We wait to see whether May’s experience of FTPA convinces her that it works, or whether a returned Tory government – if that is the election result – decides to repeal or amend the Act. It was due for review in 2020: that date may be pushed back or brought forward.

Certainly, there are many clauses in the FTPA which need greater clarity. But ultimately, the Act shows that it can work – both in holding a government and Parliament together for a full term when needed; but also in giving prime ministers, or even the Opposition, a chance to seize the initiative when circumstances dictate.


I am confused as you mention that the FTPA removed the prerogative to dissolve parliament; it actually protected the Royal Prerogative in S6(1) where it specifically protects the power of the monarchy to dissolve Parliament.

Hi, thanks for your comment.
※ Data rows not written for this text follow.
/-- Cuts a list into pieces of `n` items. -/
def chunks {α : Type} (n : Nat) : Nat → List α → List (List α)
  | 0, _ => []
  | f + 1, l => if l.isEmpty then [] else l.take n :: chunks n f (l.drop n)

/-- How many elements of a size make an engine's beat of 128 bytes (R135). -/
def beatElems (bits : Nat) : Nat := 1024 / bits

end Sys2Proof.Machine
end

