-- ==== Sys2Proof/Machine/Issue.lean ====
section
/-! DEFINITION. Issuing an instruction word: the checks of R411 that come before an instruction's own, and what follows its effect (R68 to R81). -/

namespace Sys2Proof.Machine

/-- What a performed instruction does to its party beside its own changes of the state: the register writes with their latencies, the result for the latches, the lanes that branch, the lanes that go on in a later run, whether the lanes stay at the instruction, the target of a sequencer's or thread's jump, whether the run ends, and the cycles of issue it occupies. -/
structure Eff where
  writes : List (Nat × RegWrite) := []
  latch : Option (Nat × Bool × List Word) := none
  goto : List (Nat × DWord) := []
  drop : Lanes := 0
  stay : Bool := false
  jump : Option DWord := none
  ends : Bool := false
  cycles : Nat := 1
  deriving Repr

/-- What the body of an instruction answers: performed; a cause; held in the slot; or the party has left by the body's own doing. -/
inductive Res where
  | done (s : State) (e : Eff)
  | trap (s : State) (x : Trap)
  | stall (s : State)
  | gone (s : State)

/-- What the body of a group's instruction sees. -/
structure Ctx where
  t : Nat
  g : Nat
  T : Team
  G : Group
  sh : Share
  c : Nat
  run : Run
  ex : Lanes
  pc : DWord
  i : Instr
  env : Env

/-- What the body of a sequencer's instruction sees. -/
structure SeqCtx where
  t : Nat
  j : Nat
  T : Team
  sh : Share
  pc : DWord
  i : Instr
  env : Env

/-- What the body of a slice thread's instruction sees. -/
structure ThCtx where
  th : Thread
  i : Instr
  env : Env

/-! ### Lines and pairs -/

/-- The line of the instruction store that holds an address. -/
def State.iline (s : State) (c asn : Nat) (a : DWord) : Option ILine :=
  (s.core c).istore.find? (fun x => x.asn == asn && x.addr == lineAddr a)

/-- The word of a slot of a line (R406). -/
def ILine.slot (x : ILine) (k : Nat) : InstrWord := fld x.data (96 * k) 96

/-- The line word (R407). -/
def ILine.word (x : ILine) : Word := fld x.data 480 32

/-- The instruction of a word: an unassigned OP is the row UNASSIGNED_OPCODE; none where a field is faulty. -/
def instrOf (w : InstrWord) : Option Instr :=
  match decode w with
  | .ok i => some i
  | .error .unassigned => some (.unassignedOpcode w)
  | .error (.badField _) => none

/-- Does the instruction at a slot issue as the first of a pair (R75)? -/
def ILine.pairs (x : ILine) (k : Nat) : Bool := k < 4 && x.word.getLsbD (5 + k)

/-- Where a GRAFT goes: its label, or the pair in A (R307, R424, R492). -/
def graftTarget (e : Env) (pc : DWord) (w : RIWord) : DWord :=
  if w.isImm then pc + w.imm.signExtend 64 else e.src64 w.a 0

/-- Is the instruction a cut point (R80)? A GRAFT is one only when it leaves the bed. -/
def cutPoint (T : Team) (pinned : Option Nat) (e : Env) (pc : DWord) (f : Form) : Bool :=
  cutOp f.op || (match f with
    | .ri g w => g.op == 0x0D && !T.inBed pinned (graftTarget e pc w)
    | _ => false)

/-- The other instruction of the pair that a slot begins. -/
def State.pairMate (s : State) (c asn : Nat) (r : Run) (pc : DWord) : Option Instr :=
  if r.second then none
  else match s.iline c asn pc with
    | some x => if x.pairs (slotOf pc) then instrOf (x.slot (slotOf pc + 1)) else none
    | none => none

/-! ### The operand log (R242) -/

/-- The registers that a logged access has pending: an LDT has every register that it covers (R515). -/
def LogEntry.pendingRegs (e : LogEntry) : List Reg :=
  let f := formOf e.acc.instr
  if cutOp f.op && [0x70, 0x72, 0x74, 0x75].contains f.op then f.writes e.acc.regs else []

/-- Does the instruction wait for an empty log whatever it reads (R242), before its own checks? Stores, atomics, fences, barriers, waits, ordered accesses, MIGR, and the EXIT of the last lanes. A GRAFT out of the bed is checked first and then parks (R306, R307). -/
def waitsForLog (G : Group) (ex : Lanes) (f : Form) : Bool :=
  let op := f.op
  [0x71, 0x73].contains op || (0x78 ≤ op && op ≤ 0x7E) || [0x90, 0x91, 0x92, 0x94, 0x95, 0x0E].contains op ||
  (op == 0x05 && G.live &&& ~~~ex == 0) ||
  (match f with | .m _ w => w.ord != 0 | _ => false)

/-! ### Groups -/

/-- The lanes of a group at the end of an instruction: branching lanes take their targets, the others that still run go to the next slot. -/
def stepLanes (G : Group) (ex : Lanes) (pc : DWord) (goto : List (Nat × DWord)) : Group :=
  G.modLanes ex (fun l L =>
    if L.hold != .runnable then L
    else match goto.find? (·.1 == l) with
      | some x => { L with pc := x.2 }
      | none => { L with pc := nextSlot pc })

/-- The end of a run: every result is written, the latches are lost, the slot is free (R68, R70, R79). -/
def State.endRun (s : State) (t g : Nat) (c : Nat) (r : Run) : State :=
  let s := match s.group? t g with
    | some G => s.lateTrnx t G r.clk r.pend
    | none => s
  let s := s.modGroup t g (fun G =>
    Group.meetSettle { G.commitAll r.pend with run := none, xs := [], xprev := [], ready := false })
  s.freeQuad c t g

/-- The latches of a group after an instruction: at a cut point or a pair that holds one their count begins again, a producer outside such a pair enters its result (R77, R79). What they held before stays for an early reader (R72). -/
def Group.latchesAfter (G : Group) (clk : Nat) (cutPair cut : Bool) (e : Eff) : Group :=
  if cut || cutPair then { G with xs := [], xprev := (G.xs ++ G.xprev).take 9 }
  else match e.latch with
    | some (lat, uni, vals) =>
      { G with xs := ({ due := clk + lat, uni := uni, vals := vals } :: G.xs).take 8, xprev := (G.xs.drop 7 ++ G.xprev).take 9 }
    | none => G
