-- ==== Sys2Proof/Machine/Copies.lean ====
section
/-! DEFINITION. Copy commands: issue, start, completion, compressed sources (R92, R213, R221, R233, R244 to R257, R328, R372, R464 to R468). -/

namespace Sys2Proof.Machine

/-! ### What a command moves -/

/-- The copy operation of an instruction. -/
def copyOpOf (i : Instr) : CopyOp :=
  match formOf i with
  | .e k _ => k
  | _ => .cpy

/-- The operands of a command's sides: destination (table 2), source (table 1), index vector. -/
def CopyCmd.dstOp (m : CopyCmd) (len : Nat) : Operand := m.dst.operand len 2 false
def CopyCmd.srcOp (m : CopyCmd) (len : Nat) (v : SideVal) : Operand := v.operand len 1 (copyOpOf m.op == .cpyz)
def CopyCmd.idxOp (len : Nat) (v : SideVal) : Operand := v.operand len 1 false

/-- Does the command read decayed values of stamped words: from a record of FMT SW64 (R248)? -/
def decaysTo (src dst : Operand) : Bool := src.r.isSome && src.fmt == 0x19 && dst.bits == 32 && (dst.fmt == 0x10 || dst.fmt == 0)

/-- Do the types of two sides agree (R248)? -/
def typesAgree (src dst : Operand) : Bool :=
  decaysTo src dst || (src.bits == dst.bits && (src.r.isNone || dst.r.isNone || src.fmt == dst.fmt))

/-- A layout with the origin of one dimension raised (R247). -/
def Layout.raised (L : Layout) (d : Nat) (by_ : Int) : Layout := { L with origin := addCoord L.origin d by_ }

/-! ### One element -/

/-- What an element of a command comes to: written or dropped, a cause with its address, a residency fault, a mismatch, a frame held by a page move, a die out of reach. -/
inductive ElemRes where
  | ok (clipped : Bool) (w : Option ElemWrite) (line : List Nat)
  | cause (c : Byte) (a : Option DWord)
  | resid (write : Bool) (va : DWord)
  | poisoned (space : Bool)
  | held
  | cut
  deriving DecidableEq, Repr

/-- What holds an engine back at a place, or stops it: a page move, a die that no module leads to, a module on the way that retrains (R239, R393). -/
def State.engineStop (s : State) (core : Nat) (a : PAddr) : Option ElemRes :=
  let far := a.store == .sram || a.store == .lpddr
  if s.heldAt a then some .held
  else if far && !s.reaches (dieOf core) a.unit then some .cut
  else if far && s.training core a.unit a.slice then some .held
  else none

/-- Is the result not that of an element moved? -/
def ElemRes.bad : ElemRes → Bool
  | .ok _ _ _ => false
  | _ => true

/-- Can an engine not walk for an address (R393)? -/
def State.walkStop (s : State) (T : Team) (sh : Share) (a : EngAddr) (write : Bool) : Bool :=
  match a with
  | .glb va _ => s.engineCut sh.core T.asn va write
  | _ => false

/-- The place from which an engine reads bytes of an element, or why it does not. -/
def State.readPlace (s : State) (T : Team) (sh : Share) (size : Nat) (a : EngAddr) : ElemRes ⊕ PAddr :=
  if s.walkStop T sh a false then .inl .cut
  else match s.engineFind T sh Need.load size a with
  | .cause c => .inl (.cause c a.eaddr)
  | .poisoned => .inl (.poisoned true)
  | .resid => .inl (.resid false a.va)
  | .place pa =>
    match s.engineStop sh.core pa with
    | some x => .inl x
    | none => .inr pa

/-- The place to which an engine writes an element, or why it does not. -/
def State.writePlace (s : State) (T : Team) (sh : Share) (size : Nat) (a : EngAddr) : ElemRes ⊕ PAddr :=
  if s.walkStop T sh a true then .inl .cut
  else match s.engineFind T sh Need.store size a with
  | .cause c => .inl (.cause c a.eaddr)
  | .poisoned => .inl (.poisoned true)
  | .resid => .inl (.resid true a.va)
  | .place pa =>
    match s.engineStop sh.core pa with
    | some x => .inl x
    | none => .inr pa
The Act gives Parliament the power to dissolve Parliament early and states that it must come on the 25th working day before the polling day chosen.

Interestingly, it is still the Oueen's prerogative power to decide the date of the election following such a vote (or vote of no confidence), but on the advice of the Prime Minister (so effectively the Prime Minister can decide when the election is and when Parliament dissolves).

The Section to which you refer is the continuing prerogative power to prorogue (i.e. suspend). Parliament. In modern times this is only used when the Parliament wishes to suspend early, including perhaps before a dissolution.

The act should be repealed. It should never have been enacted as it is a brake on the fluidity of the parliamentary process.